Even if you can't afford the Inner Suck you can still be skinny the old-fashioned Auto Suck 500 way. But instead of the micro-chip, you have to plug yourself in. Where, you may ask, is it plugged into?

Well, one end can go into any electrical outlet anywhere. It comes with a handy adapter so you can even suck fat in the car. The other end is shoved up ... um ... well, you get the picture.

Admittedly there is a little pain involved plugging into the Auto Suck 500. I guess it's like every other weight loss program in the world.

A big pain in the butt.

Monday, October 22, 2012

My apologies for being ugly

I feel sorry for all the people who know me, who have to look at me day in and day out. I especially feel sorry for my husband, who's actually married to me. I can't imagine looking at someone as freakishly ugly as me all the time.

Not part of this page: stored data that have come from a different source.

-- ==== Sys2Proof/Laws/Adjust.lean ====
section
/-! SUPPORT. Nothing inside a command reads `MCU_STOP` or the unit at work (spec/44_loop_commands.md R228), and the unit's turns one
by one (log entry 4) are the operations of the whole commands. -/

namespace Sys2Proof.Machine

/-- A state with its stop and its unit replaced: nothing inside a command reads them. -/
abbrev adjust (g : Word → Word) (h : Activity → Activity) (s : State) : State := { s with mcuStop := g s.mcuStop, unit := h s.unit }

def Res.mapState {α : Type} (f : State → State) : Res α → Res α
  | .ok a s => .ok a (f s)
  | .raised e s => .raised e (f s)

theorem Res.mapState_bind {α β : Type} {f : State → State} {r : Res α} {k : α → State → Res β}
    (hk : ∀ a s, k a (f s) = (k a s).mapState f) : (r.mapState f).bind k = (r.bind k).mapState f := by
  cases r with
  | ok a s => exact hk a s
  | raised e s => rfl

section
variable (g : Word → Word) (h : Activity → Activity)

theorem decodeSymbol_adjust (sel : Fin 8) (s : State) : decodeSymbol sel (adjust g h s) = (decodeSymbol sel s).mapState (adjust g h) := by
  unfold decodeSymbol
  show (if s.tbl[sel].valid = true then match s.tbl[sel].codes.find? (matchesUnread s) with
    | some e => Res.ok e.sym (advance e.len (adjust g h s))
    | none => if s.tbl[sel].codes.any (extendsUnread s) = true then Res.raised .streamExhausted (adjust g h s) else Res.raised .huffmanLookupFailed (adjust g h s)
    else Res.raised .badCommand (adjust g h s)) = _
  split
  · cases s.tbl[sel].codes.find? (matchesUnread s) with
    | some e => rfl
    | none => simp only; split <;> rfl
  · rfl

theorem nextBits_adjust (n : Nat) (s : State) : nextBits n (adjust g h s) = (nextBits n s).mapState (adjust g h) := by
  by_cases hn : n ≤ avail s
  · rw [nextBits_ok hn, nextBits_ok (s := adjust g h s) hn]; rfl
  · rw [nextBits_raised (Nat.not_le.1 hn), nextBits_raised (s := adjust g h s) (Nat.not_le.1 hn)]; rfl

theorem append_adjust (bs : List Byte) (s : State) : append bs (adjust g h s) = (append bs s).mapState (adjust g h) := by
  unfold append
  show (if tail s + bs.length ≤ s.params.capMax then _ else _) = _
  split <;> rfl

theorem refillTurn_adjust (left : Nat) (s : State) : refillTurn left (adjust g h s) = (refillTurn left s).mapState (adjust g h) := by
  unfold refillTurn
  by_cases h0 : s.srcPos = s.srcLen
  · rw [if_pos h0, if_pos (show (adjust g h s).srcPos = (adjust g h s).srcLen from h0)]; rfl
  rw [if_neg h0, if_neg (show ¬ (adjust g h s).srcPos = (adjust g h s).srcLen from h0)]
  by_cases h1 : srcByte s s.srcPos ≠ 0xFF#8
  · rw [if_pos h1, if_pos (show srcByte (adjust g h s) (adjust g h s).srcPos ≠ 0xFF#8 from h1)]
    show ((append _ (adjust g h (skipSource 1 s))).bind _) = _
    rw [append_adjust]
    exact Res.mapState_bind fun _ _ => rfl
  rw [if_neg h1, if_neg (show ¬ srcByte (adjust g h s) (adjust g h s).srcPos ≠ 0xFF#8 from h1)]
  by_cases h2 : s.srcPos + 1#32 = s.srcLen
  · rw [if_pos h2, if_pos (show (adjust g h s).srcPos + 1#32 = (adjust g h s).srcLen from h2)]; rfl
  rw [if_neg h2, if_neg (show ¬ (adjust g h s).srcPos + 1#32 = (adjust g h s).srcLen from h2)]
  unfold escCases
  show (if srcByte s (s.srcPos + 1#32) = 0#8 then ((append [0xFF#8] (adjust g h (skipSource 2 s))).bind _) else _) = _
  split
  · rw [append_adjust]
    exact Res.mapState_bind fun _ _ => rfl
  show (if srcByte s (s.srcPos + 1#32) = 0xD9#8 then _ else _) = _
  split
  · rfl
  show (if isMarker (srcByte s (s.srcPos + 1#32)) = true then _ else _) = _
  split <;> rfl

theorem refillBatch_adjust : ∀ (turns left : Nat) (s : State), refillBatch turns left (adjust g h s) = (refillBatch turns left s).mapState (adjust g h)
  | 0, _, _ => rfl
  | _ + 1, 0, _ => rfl
  | turns + 1, left + 1, s => by
    unfold refillBatch
    rw [refillTurn_adjust]
    refine Res.mapState_bind fun a u => ?_
    cases a with
    | none => rfl
    | some l => exact refillBatch_adjust turns l u

theorem refill_adjust (s : State) : refill (adjust g h s) = (refill s).mapState (adjust g h) := by
  unfold refill
  show (if s.eoe = true then _ else if s.srcLen < s.srcPos then _ else refillBatch s.params.chunk s.params.chunk (adjust g h s)) = _
  split
  · rfl
  split
  · rfl
  · exact refillBatch_adjust g h _ _ s

theorem topUpLoop_adjust : ∀ (turns : Nat) (s : State), topUpLoop turns (adjust g h s) = (topUpLoop turns s).mapState (adjust g h)
  | 0, _ => rfl
  | turns + 1, s => by
    unfold topUpLoop
    show (if s.eoe = false ∧ tail s < s.params.lowWater then _ else _) = _
    split
    · rw [refill_adjust]; exact Res.mapState_bind fun _ u => topUpLoop_adjust turns u
    · rfl

theorem topUp_adjust (s : State) : topUp (adjust g h s) = (topUp s).mapState (adjust g h) := topUpLoop_adjust g h _ s

theorem dcStep_adjust (c : Fin 4) (s : State) : dcStep c (adjust g h s) = (dcStep c s).mapState (adjust g h) := by
  unfold dcStep
  show (decodeSymbol (dcSel s c) (adjust g h s)).bind _ = _
  rw [decodeSymbol_adjust]
  refine Res.mapState_bind fun y u => ?_
  unfold dcCases
  split
  · unfold dcsizeOp
    beta_reduce
    split
    · rfl
    · rw [nextBits_adjust]; exact Res.mapState_bind fun _ _ => rfl
  · rfl

theorem acStep_adjust (c : Fin 4) (k : Nat) (s : State) : acStep c k (adjust g h s) = (acStep c k s).mapState (adjust g h) := by
  unfold acStep
  show (decodeSymbol (acSel s c) (adjust g h s)).bind _ = _
  rw [decodeSymbol_adjust]
  refine Res.mapState_bind fun y u => ?_
  unfold acCases
  split
  · rfl
  split
  · unfold zrlOp; split <;> rfl
  split
  · rfl
  · unfold runsizeOp
    beta_reduce
    split
    · rw [nextBits_adjust]; exact Res.mapState_bind fun _ _ => rfl
    · rfl

theorem acLoop_adjust (c : Fin 4) : ∀ (turns k : Nat) (s : State), acLoop c turns k (adjust g h s) = (acLoop c turns k s).mapState (adjust g h)
  | 0, _, _ => rfl
  | turns + 1, k, s => by
    unfold acLoop
    split
    · rw [acStep_adjust]; exact Res.mapState_bind fun _ _ => acLoop_adjust c turns _ _
    · rfl

theorem decodeBlock_adjust (c : Fin 4) (s : State) : decodeBlock c (adjust g h s) = (decodeBlock c s).mapState (adjust g h) := by
  unfold decodeBlock
  show (if blockTablesValid c s = true then (dcStep c (adjust g h (zeroCoef s))).bind _ else _) = _
  split
  · rw [dcStep_adjust]; exact Res.mapState_bind fun _ _ => acLoop_adjust g h c _ _ _
  · rfl

theorem blockStep_adjust (s : State) : blockStep (adjust g h s) = (blockStep s).mapState (adjust g h) := by
  unfold blockStep
  rw [topUp_adjust]
  refine Res.mapState_bind fun _ u => ?_
  show (if eof u = true then _ else (decodeBlock (Fin.ofNat 4 u.chIdx) (adjust g h u)).bind _) = _
  split
  · rfl
  · rw [decodeBlock_adjust]; exact Res.mapState_bind fun _ _ => rfl

theorem runBlocks_adjust : ∀ (l : List (Nat × Nat)) (s : State), runBlocks l (adjust g h s) = (runBlocks l s).mapState (adjust g h)
  | [], _ => rfl
  | (c, j) :: l, s => by
    simp only [runBlocks]
    show (blockStep (adjust g h (atBlock c j s))).bind _ = _
    rw [blockStep_adjust]
    exact Res.mapState_bind fun _ u => runBlocks_adjust l u

theorem runMcus_adjust : ∀ (n : Nat) (s : State), runMcus n (adjust g h s) = (runMcus n s).mapState (adjust g h)
  | 0, _ => rfl
  | n + 1, s => by
    unfold runMcus
    show (runBlocks (mcuBlocks s) (adjust g h s)).bind _ = _
    rw [runBlocks_adjust]
    exact Res.mapState_bind fun _ u => runMcus_adjust n (nextMcu u)

end

/-- state with another unit -/
abbrev withUnit (u : Activity) (s : State) : State := { s with unit := u }

theorem withUnit_adjust (u : Activity) : withUnit u = adjust id (fun _ => u) := rfl

theorem finish_mapState_unit (u : Activity) (r : Res Unit) (f : State → State) (hf : ∀ s e, raise e (f s) = raise e s) (hu : ∀ s, withUnit u (f s) = withUnit u s) :
    finish ((r.mapState f).bind fun _ s1 => .ok () (withUnit u s1)) = finish (r.bind fun _ s1 => .ok () (withUnit u s1)) := by
  cases r with
  | ok a s => simp only [Res.mapState, Res.bind_ok, finish_ok, hu]
  | raised e s => simp only [Res.mapState, Res.bind_raised, finish_raised, hf]

theorem unitTurn_ac (c : Fin 4) (k : Nat) (s : State) :
    unitTurn (withUnit (.ac c k) s) = finish ((acStep c k s).bind fun k' s1 => .ok () (withUnit (if k' ≤ 63 then .ac c k' else .idle) s1)) := by
  show presentSymbol decodeAc (decodeSymbol (acSel s c) (withUnit (.ac c k) s)) = _
  rw [withUnit_adjust, decodeSymbol_adjust]
  unfold acStep
  cases decodeSymbol (acSel s c) s with
  | raised e u => rfl
  | ok y u =>
    simp only [Res.mapState, presentSymbol, Res.bind_ok]
    unfold decodeAc acCases
    split
    · rfl
    split
    · show finish ((zrlOp k (withUnit (.ac c k) u)).bind _) = _
      unfold zrlOp
      split <;> rfl
    split
    · rfl
    · show finish ((runsizeOp k _ _ (withUnit (.ac c k) u)).bind _) = _
      unfold runsizeOp
      beta_reduce
      split
      · rw [withUnit_adjust, nextBits_adjust]
        cases nextBits (sizeField y).val u <;> rfl
      · rfl

theorem unitTurn_dc (c : Fin 4) (s : State) :
    unitTurn (withUnit (.dc c) s) = finish ((dcStep c s).bind fun _ s1 => .ok () (withUnit (.ac c 1) s1)) := by
  show presentSymbol decodeDc (decodeSymbol (dcSel s c) (withUnit (.dc c) s)) = _
  rw [withUnit_adjust, decodeSymbol_adjust]
  unfold dcStep
  cases decodeSymbol (dcSel s c) s with
  | raised e u => rfl
  | ok y u =>
    simp only [Res.mapState, presentSymbol, Res.bind_ok]
    unfold decodeDc dcCases
    split
    · show finish ((dcsizeOp c _ (withUnit (.dc c) u)).bind _) = _
      unfold dcsizeOp
      beta_reduce
      split
      · rfl
      · rw [withUnit_adjust, nextBits_adjust]
        cases nextBits (sizeField y).val u <;> rfl
    · rfl

theorem unitTurns_idle (n : Nat) {s : State} (h : s.unit = .idle) : unitTurns n s = .next s := by
  cases n with
  | zero => rfl
  | succ n => unfold unitTurns; rw [if_pos h]

theorem withUnit_self {s : State} {u : Activity} (h : s.unit = u) : withUnit u s = s := by subst h; rfl

theorem unitTurns_ac (c : Fin 4) : ∀ (n k : Nat) (s : State), s.unit = .idle → 1 ≤ k → k ≤ 63 → 64 - k ≤ n →
    unitTurns n (withUnit (.ac c k) s) = finish (acLoop c n k s)
  | 0, k, s, _, _, _, _ => by omega
  | n + 1, k, s, hu, h1, h2, h3 => by
    unfold unitTurns
    rw [if_neg (by simp), unitTurn_ac, acLoop, if_pos h2]
    have hs := acStep_sat c k s h2
    cases hr : acStep c k s with
    | raised e t =>
      simp only [Res.bind_raised, finish_raised]
      rw [unitTurns_idle n (by rfl)]
    | ok k' t =>
      rw [hr] at hs
      obtain ⟨m, coef, rfl, -, hk', hk'', -⟩ := hs
      simp only [Res.bind_ok, finish_ok]
      by_cases h63 : k' ≤ 63
      · rw [if_pos h63]
        exact unitTurns_ac c n k' _ hu (by omega) h63 (by omega)
      · have : k' = 64 := by omega
        subst this
        rw [if_neg h63, acLoop_end, withUnit_self (by exact hu), finish_ok, unitTurns_idle n (by exact hu)]

/-- one turn of the refiller -/
theorem refillerTurn_eq (left : Nat) (s : State) :
    refillerTurn left (withUnit (.refill (left + 1)) s) =
      finish ((refillTurn left s).bind fun nx s1 => .ok () (withUnit (match nx with | some (l + 1) => .refill (l + 1) | some 0 | none => .idle) s1)) := by
  unfold refillerTurn
  show (if s.srcPos ≠ s.srcLen ∧ srcByte s s.srcPos = 0xFF#8 ∧ s.srcPos + 1#32 ≠ s.srcLen then _ else _) = _
  by_cases hc : s.srcPos ≠ s.srcLen ∧ srcByte s s.srcPos = 0xFF#8 ∧ s.srcPos + 1#32 ≠ s.srcLen
  · rw [if_pos hc]
    unfold refillTurn
    rw [if_neg hc.1, if_neg (not_not.2 hc.2.1), if_neg hc.2.2]
    show exec (decodeEscByte (srcByte s (s.srcPos + 1#32))) _ = _
    unfold decodeEscByte escCases
    split
    · show finish ((append [0xFF#8] (withUnit _ (skipSource 2 s))).bind _) = _
      rw [withUnit_adjust, append_adjust]
      unfold stuffOp
      cases append [0xFF#8] (skipSource 2 s) with
      | raised e t => rfl
      | ok a t =>
        simp only [Res.mapState, Res.bind_ok, finish_ok, Host.Outcome.next.injEq]
        by_cases h2 : 2 < left + 1
        · obtain ⟨l, rfl⟩ : ∃ l, left = l + 2 := ⟨left - 2, by omega⟩
          simp [h2]
        · have : left - 1 = 0 := by omega
          simp [h2, this]
    split
    · rfl
    split
    · rfl
    · rfl
  · rw [if_neg hc, withUnit_adjust, refillTurn_adjust]
    cases refillTurn left s <;> rfl

theorem unitTurns_refill : ∀ (n m left : Nat) (s : State), s.unit = .idle → left ≤ n → left < m → s.srcPos ≤ s.srcLen →
    unitTurns m (withUnit (.refill left) s) = finish (refillBatch n left s)
  | n, 0, left, s, _, _, h, _ => by omega
  | 0, m + 1, left, s, hu, h1, h2, _ => by
    have : left = 0 := by omega
    subst this
    unfold unitTurns
    rw [if_neg (by simp)]
    show unitTurns m { s with unit := .idle } = _
    rw [unitTurns_idle _ rfl]
    rw [show ({ s with unit := .idle } : State) = s from withUnit_self hu]
    rfl
  | n + 1, m + 1, 0, s, hu, h1, h2, _ => by
    unfold unitTurns
    rw [if_neg (by simp)]
    show unitTurns m { s with unit := .idle } = _
    rw [unitTurns_idle _ rfl]
    rw [show ({ s with unit := .idle } : State) = s from withUnit_self hu]
    rfl
  | n + 1, m + 1, left + 1, s, hu, h1, h2, hle => by
    unfold unitTurns
    rw [if_neg (by simp)]
    have e : unitTurn (withUnit (.refill (left + 1)) s) = refillerTurn left (withUnit (.refill (left + 1)) s) := rfl
    rw [e, refillerTurn_eq, refillBatch]
    have hs := refillTurn_sat left s hle
    cases hr : refillTurn left s with
    | raised e t => simp only [Res.bind_raised, finish_raised]; rw [unitTurns_idle _ (by rfl)]
    | ok nx t =>
      rw [hr] at hs
      simp only [Res.bind_ok, finish_ok]
      cases nx with
      | none =>
        obtain ⟨rfl, -⟩ := hs
        simp only
        rw [unitTurns_idle _ (by rfl), withUnit_self (by exact hu)]; rfl
      | some l =>
        obtain ⟨x, k, hf, -, hk⟩ := hs
        have hut : t.unit = .idle := by rw [hf.frame]; exact hu
        cases l with
        | zero =>
          simp only
          rw [unitTurns_idle _ (by rfl), withUnit_self hut]
          cases n <;> rfl
        | succ l =>
          simp only
          exact unitTurns_refill n m (l + 1) t hut (by omega) (by omega) (hf.le hle)

end Sys2Proof.Machine
end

I'm actually feeling sorry for myself at this moment. A friend posted photos of me on Facebook and, like all photos I see of my true physical self (as opposed to the one I hand-select for the world to see - photos without triple chins and freakishly ballooned arms and legs, bloated with blue veins, pulsed hanging handfuls of lard barely contained by overstretched and shiny skin), I feel sick when I see them. Utterly sick and utterly depressed.

I am what I am. I made myself this way. I'm not blaming anyone and I'm certainly not looking for either sympathy or inspiration to change myself. I'm merely using this blog the way I intended and that's as a journal of what's going on in my head. Back when nobody knew my blog existed I wrote from the heart. It was rather cathartic. Now it's always in the back of my head that maybe somebody might read it and thus I don't want to offend anyone or make them think ill of me.

Anyway, back to the self-flagellation for a moment. I'm the fat ugly friend. Everyone has one. They're great morale boosters, these ugly people. You look like movie star when you're next to a ginormous freak like myself.

I'm the Melissa McCarthy of Bridesmaids. The chubby one.  That's OK for you, you fit person, you of the attractive face and slender body. You don't mind hanging around the chubby one. But having come to the realization (a long time ago) that I'm the chub in the crowd, well, that's just not cool.

People are nice to me. I have friends. They don't seem to mind that I'm the freak of the crowd. At least they never say that. But they must be thinking it. I'm part of their view, after all. Or I'm blocking their view.

Anyway, my apologies to everyone, especially my handsome husband. Poor guy. He could have any woman, and he's stuck with me.